-- ==== Sys2Proof/Tests/Slice0.lean ====
section
/-! SUPPORT. The author's tests: ill-formed terms refused, words of the spec decoded, states that meet the hypotheses of every
obligation, and single steps. Expected values come from spec/, worked by hand from the rule a comment names. -/

namespace Sys2Proof.Tests
open Sys2Proof Sys2Proof.Machine

/-! ## Small states -/

/-- The state that `withFetchWord` makes for a NOP, its group chosen. -/
def tIn (w : Nat) (wid : Nat) (m : Lanes) : State :=
  let s := State.reset.withFetchWord 96 w
  { s with run := { s.run with cur := ⟨wid, m, none⟩ } }

/-- A user wave; a supervisor wave (an FWCALL's word places one); a tile stream (a TFREE's word). -/
def tU : State := tIn 0x7800 0 0xFFFFFFFF#32
def tP : State := tIn 0x000000000030000000007D02 0 0xFFFFFFFF#32
def tT : State := tIn 0x00000000001000E000007B88 30720 1#32

def tC : Iss := ⟨0, 0xFFFFFFFF#32, 0xFFFFFFFF#32, 0x100000⟩
def tCT : Iss := ⟨30720, 1#32, 1#32, 0x100000⟩
def hd : Hd := {}

/-- A state with its run changed. -/
def State.at_ (s : State) (f : Run → Run) : State := { s with run := f s.run }
/-- Wave 0, block 0, context 0 and core 0 changed. -/
def wv (s : State) (f : Wave → Wave) : State := State.at_ s (fun r => r.onWave 0 f)
def bk (s : State) (f : Block → Block) : State := State.at_ s (fun r => r.onBlock 0 f)
def cx (s : State) (f : Ctx → Ctx) : State := State.at_ s (fun r => r.onCtx 0 f)
def co (s : State) (f : Core → Core) : State := State.at_ s (fun r => r.onCore 0 f)
def pt (s : State) (f : Partition → Partition) : State := State.at_ s (fun r => r.onPart 0 f)
def la (s : State) (f : LaunchRec → LaunchRec) : State :=
  State.at_ s (fun r => { r with launches := r.launches.upd 0 (fun l => { l with info := f l.info }) })

/-- Scalar and vector registers of wave 0 that hold a value. -/
def sAs (s : State) (n : Nat) (x : Word64) : State := wv s (fun w => w.setS n x)
def vAs (s : State) (n : Nat) (x : Word) : State := wv s (fun w => w.setV n 0xFFFFFFFF#32 (fun _ => x))

/-- What a step leaves, read by `f`. -/
def after (o : Host.Outcome State Fault Refusal) (f : State → Bool) : Bool :=
  match o with | .next t => f t | _ => false

/-- One step on the word placed where the next step fetches it. -/
def run1 (w : Nat) (f : State → Bool) : Bool := after (step (State.reset.withFetchWord 96 w)) f

/-- An access that passes its checks, with what is true of the run and the translations it leaves. -/
theorem ok_ex {α : Type} {e : Eff α} {P : Run → α → Prop} [∀ r x, Decidable (P r x)]
    (h : (match e with | .ok r x => decide (P r x) | _ => false) = true) : ∃ r x, e = .ok r x ∧ P r x := by
  cases e <;> simp_all

/-- A step that ends in a next state, with what is true of it. -/
theorem next_ex {o : Host.Outcome State Fault Refusal} {P : State → Prop} [∀ t, Decidable (P t)]
    (h : (match o with | .next t => decide (P t) | _ => false) = true) : ∃ t, o = .next t ∧ P t := by
  cases o <;> simp_all

theorem got_ex {ε α : Type} {e : Except ε α} {P : α → Prop} [∀ x, Decidable (P x)]
    (h : (match e with | .ok x => decide (P x) | _ => false) = true) : ∃ x, e = .ok x ∧ P x := by
  cases e <;> simp_all

def memAs (s : State) (xs : List (Nat × List Byte)) : State :=
  State.at_ s (fun r => { r with mem := xs.foldl (fun m x => memPut m x.1 x.2) r.mem })

/-- The second 512 MiB of a tenant's addresses, whose page is still to come. -/
def pend (s : State) : State := memAs s [(0x40008, leBytes 0x40 8)]

/-- Every part of wave 0 parked. -/
def parked (s : State) (k : Park) : State := wv s (fun w => { w with parts := w.parts.map (fun p => { p with park := k }) })

/-- s8 holds `n`. -/
def tAt (n : Nat) : State := sAs tU 8 (BitVec.ofNat 64 n)

/-! ## Every well-formedness check refuses a term -/

theorem test_wf_stream : (Instr.tmap hd { d := .t 0, a := .t 1, b := .s 2 }).illFormed {} = some .stream := by decide
theorem test_wf_priv : (Instr.fwcallVersion hd).illFormed {} = some .priv := by decide
theorem test_wf_rsvd : (Instr.nop { fea := true }).illFormed {} = some .rsvd := by decide
theorem test_wf_kind : (Instr.iadd hd { t := .s32 } { d := .c 0, a := .v 2, b := .v 4 }).illFormed {} = some .kind := by decide
theorem test_wf_specidx : (Instr.mov hd { d := .s 7, a := .sp 0x07F }).illFormed {} = some .specidx := by decide
theorem test_wf_readonly : (Instr.movw hd { d := .sp 0x000, a := .s 1 }).illFormed {} = some .readonly := by decide
theorem test_wf_extuse : (Instr.imad hd .s32 { d := .v 0, a := .v 1, b := .imm24 5, c := .v 3 }).illFormed {} = some .extuse := by decide
theorem test_wf_mod : (Instr.vred hd { t := .f32, op := .and, step := 0 } { d := .v 0, a := .v 1 }).illFormed {} = some .mod := by decide
theorem test_wf_fine : (Instr.imad hd .s32 { d := .v 0, a := .v 1, b := .v 2, c := .v 3 }).illFormed {} = none := by decide

/-! ## Words written from the encoding tables of spec/ (R32, R38, R46 and the table of each class) -/

def dec (ctx : DCtx) (w : Nat) : Option Instr := (decodeWord ctx (BitVec.ofNat 96 w)).toOption

theorem test_decode_control :
    dec {} 0x000000000000000000007800 = some (.nop hd) ∧
    dec {} 0x00000000000000000000F800 = some (.nop { neg := true }) ∧
    dec {} 0xFFFFF1000000000000000801 = some (.bra { pred := 1 } (-15)) ∧
    dec {} 0x000000000000000090007802 = some (.brx hd { a := .v 9 }) ∧
    dec {} 0x000007000000000000017803 = some (.call hd { d := .v 1, x := 7 }) ∧
    dec {} 0x0000000000000000485D7804 = some (.callx hd { d := .rel 2 29, a := .v 4 }) ∧
    dec {} 0x000000000000000010007805 = some (.ret hd { a := .v 1 }) ∧
    dec {} 0x000000000000000000007806 = some (.exit hd) ∧
    dec {} 0x0000000003F0000000007807 = some (.regang hd 63) ∧
    dec {} 0x000000000000000000007808 = some (.yield hd) ∧
    dec {} 0x000000000000000000007809 = some (.region hd) ∧
    dec {} 0x00000000011000000000780A = some (.trap hd 17) ∧
    dec {} 0x000000000FF000000000780D = some (.brk hd 255) ∧
    dec {} 0x00000000000000000000780B = some (.rte hd) ∧
    dec {} 0x00000000001000000000780B = some (.rteRegion hd) ∧
    dec {} 0x00000000000000E03000780C = some (.rolesw hd { a := .imm8 3 }) ∧
    dec {} 0x00000000000000209000780E = some (.phase hd { a := .s 9 }) := by
  decide

theorem test_decode_integer :
    dec {} 0x000401300090040020007840 = some (.iadd { stall := 3 } { t := .u32, co := true } { d := .v 0, a := .v 2, b := .v 4, c := .p 1 }) ∧
    dec {} 0x00000000006EFB2022017841 = some (.isub hd { t := .s64, sat := true } { d := .s 1, a := .s 2, b := .imm8 251 }) ∧
    dec {} 0x000000000000040026037842 = some (.imin hd .s32 { d := .a 3, a := .v 2, b := .v 4 }) ∧
    dec {} 0xFFFFF700001F000020007843 = some (.imax hd .u32 { d := .v 0, a := .v 2, b := .imm24 16777207 }) ∧
    dec {} 0x000000000000000020007844 = some (.iabs hd { t := .s32 } { d := .v 0, a := .v 2 }) ∧
    dec {} 0x000000000040000020007845 = some (.ineg hd { t := .s32, sat := true } { d := .v 0, a := .v 2 }) ∧
    dec {} 0x0000000000040F4044037846 = some (.and hd .s32 { d := .p 3, a := .p 4, b := .p 15 }) ∧
    dec {} 0x000000000002040020007847 = some (.or hd .s32 { d := .v 0, a := .v 2, b := .s 4 }) ∧
    dec {} 0x000000000010040020007848 = some (.xor hd .u32 { d := .v 0, a := .v 2, b := .v 4 }) ∧
    dec {} 0x000000000000000020007849 = some (.not hd .s32 { d := .v 0, a := .v 2 }) ∧
    dec {} 0x00000000000E04002000784A = some (.shl hd .s32 { d := .v 0, a := .v 2, b := .imm8 4 }) ∧
    dec {} 0x00000000001E04002000784B = some (.shr hd .u32 { d := .v 0, a := .v 2, b := .imm8 4 }) ∧
    dec {} 0x00000000005E04002000784C = some (.rot hd { t := .u32, right := true } { d := .v 0, a := .v 2, b := .imm8 4 }) ∧
    dec {} 0x00000000003000202200784D = some (.popc hd .u64 { d := .s 0, a := .s 2 }) ∧
    dec {} 0x00000000001000002000784E = some (.clz hd .u32 { d := .v 0, a := .v 2 }) ∧
    dec {} 0x00000000001000002000784F = some (.brev hd .u32 { d := .v 0, a := .v 2 }) ∧
    dec {} 0x00080400000F000020007850 = some (.bfe hd .s32 { d := .v 0, a := .v 2, b := .imm24 2052 }) ∧
    dec {} 0x000006000010040020007851 = some (.bfi hd .u32 { d := .v 0, a := .v 2, b := .v 4, c := .v 6 }) ∧
    dec {} 0x000402000000040020007852 = some (.sel hd .s32 { d := .v 0, a := .v 2, b := .v 4, c := .p 2 }) ∧
    dec {} 0x000403000510040024017853 = some (.isetp hd { t := .u32, cmp := .gt, comb := .or } { d := .p 1, a := .v 2, b := .v 4, c := .p 3 }) ∧
    dec {} 0x0000000001D2040026007854 = some (.lea hd { t := .u32, n := 7 } { d := .a 0, a := .v 2, b := .s 4 }) ∧
    dec {} 0x000000000040040020007880 = some (.imul hd { t := .s32, sat := true } { d := .v 0, a := .v 2, b := .v 4 }) ∧
    dec {} 0x000000000010040020007881 = some (.imulh hd .u32 { d := .v 0, a := .v 2, b := .v 4 }) ∧
    dec {} 0x000006000000040020007882 = some (.imad hd .s32 { d := .v 0, a := .v 2, b := .v 4, c := .v 6 }) ∧
    dec {} 0x000006000000040020007883 = some (.imadw hd .s32 { d := .v 0, a := .v 2, b := .v 4, c := .v 6 }) := by
  decide

theorem test_decode_float :
    dec {} 0x0000000001000400200078C0 = some (.fadd hd { t := .f32, rm := .rz } { d := .v 0, a := .v 2, b := .v 4 }) ∧
    dec {} 0x0000000024100400200078C1 = some (.fsub hd { t := .f16, negA := true, absB := true } { d := .v 0, a := .v 2, b := .v 4 }) ∧
    dec {} 0x00000000802E0300200078C2 = some (.fmul hd { t := .bf16, sat := true } { d := .v 0, a := .v 2, b := .imm8 3 }) ∧
    dec {} 0x0000063201020200500498C3 = some (.ffma { neg := true, pred := 3, stall := 3, feb := true } { t := .f32, rm := .rz } { d := .v 4, a := .v 5, b := .s 2, c := .v 6 }) ∧
    dec {} 0x00000F0040800200100578C3 = some (.ffma hd { t := .f32, rm := .rne, negC := true } { d := .v 5, a := .v 1, b := .v 2, c := .v 15 }) ∧
    dec {} 0x0000000000000400200078C4 = some (.fmin hd { t := .f32 } { d := .v 0, a := .v 2, b := .v 4 }) ∧
    dec {} 0x0000000008000400200078C5 = some (.fmax hd { t := .f32, absA := true } { d := .v 0, a := .v 2, b := .v 4 }) ∧
    dec {} 0x0004050043000400240078C6 = some (.fsetp hd { cmp := .num, comb := .and } { d := .p 0, a := .v 2, b := .v 4, c := .p 5 }) ∧
    dec {} 0x00000000000E0300240078C7 = some (.fclass hd { d := .p 0, a := .v 2, b := .imm8 3 }) ∧
    dec {} 0x00000000000E0300200078C8 = some (.fscale hd { t := .f32 } { d := .v 0, a := .v 2, b := .imm8 3 }) ∧
    dec {} 0x000000000080000030057900 = some (.frcp hd { t := .f32, rm := .rne } { d := .v 5, a := .v 3 }) ∧
    dec {} 0x000000000080000030057901 = some (.frsq hd { t := .f32, rm := .rne } { d := .v 5, a := .v 3 }) ∧
    dec {} 0x000000000080000030057902 = some (.fsqrt hd { t := .f32, rm := .rne } { d := .v 5, a := .v 3 }) ∧
    dec {} 0x000000000080000030057903 = some (.fexp2 hd { t := .f32, rm := .rne } { d := .v 5, a := .v 3 }) ∧
    dec {} 0x000000000080000030057904 = some (.flog2 hd { t := .f32, rm := .rne } { d := .v 5, a := .v 3 }) ∧
    dec {} 0x000000000080000030057905 = some (.fsin hd { t := .f32, rm := .rne } { d := .v 5, a := .v 3 }) ∧
    dec {} 0x000000000080000030057906 = some (.fcos hd { t := .f32, rm := .rne } { d := .v 5, a := .v 3 }) ∧
    dec {} 0x000000000080000030057907 = some (.ftanh hd { t := .f32, rm := .rne } { d := .v 5, a := .v 3 }) ∧
    dec {} 0x000000009030000020037940 = some (.cvt hd { dst := .e4m3, src := .fp32, rm := .rne, sat := true } { d := .v 3, a := .v 2 }) ∧
    dec {} 0x000000000830040020037941 = some (.pack hd { ty := .e4m3, hi := true } { d := .v 3, a := .v 2, b := .v 4 }) ∧
    dec {} 0x000000000340000020037942 = some (.unpk hd { ty := .e5m2, n := 3 } { d := .v 3, a := .v 2 }) ∧
    dec {} 0x000000000180000020037943 = some (.frnd hd { t := .f32, rm := .ru } { d := .v 3, a := .v 2 }) := by
  decide

theorem test_decode_lanes :
    dec {} 0x00000000003E010040087980 = some (.shfl hd { mode := .xor, f := 0 } { d := .v 8, a := .v 4, b := .imm8 1 }) ∧
    dec {} 0x000000000160000020037980 = some (.shfl hd { mode := .down, f := 5 } { d := .v 3, a := .v 2 }) ∧
    dec {} 0x000000000120000022037981 = some (.vred hd { t := .f32, op := .max, step := 0 } { d := .s 3, a := .v 2 }) ∧
    dec {} 0x000000000410000020037982 = some (.vscan hd { t := .u32, op := .add, excl := true } { d := .v 3, a := .v 2 }) ∧
    dec {} 0x000000000020004024037983 = some (.vote hd .uni { d := .p 3, a := .p 2 }) ∧
    dec {} 0x000000000000004020037984 = some (.vbal hd { d := .v 3, a := .p 2 }) ∧
    dec {} 0x000204000014010020037985 = some (.vcomp hd true { d := .v 3, a := .v 2, b := .p 1, c := .s 4 }) ∧
    dec {} 0x000000000004010020037986 = some (.vexp hd false { d := .v 3, a := .v 2, b := .p 1 }) ∧
    dec {} 0x000000000000004022037987 = some (.vfirst hd { d := .s 3, a := .p 2 }) := by
  decide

> Directions for this task
Search the data for "memAs". Copy every line that has it.

> Written answer
def memAs (s : State) (xs : List (Nat × List Byte)) : State :=
def pend (s : State) : State := memAs s [(0x40008, leBytes 0x40 8)]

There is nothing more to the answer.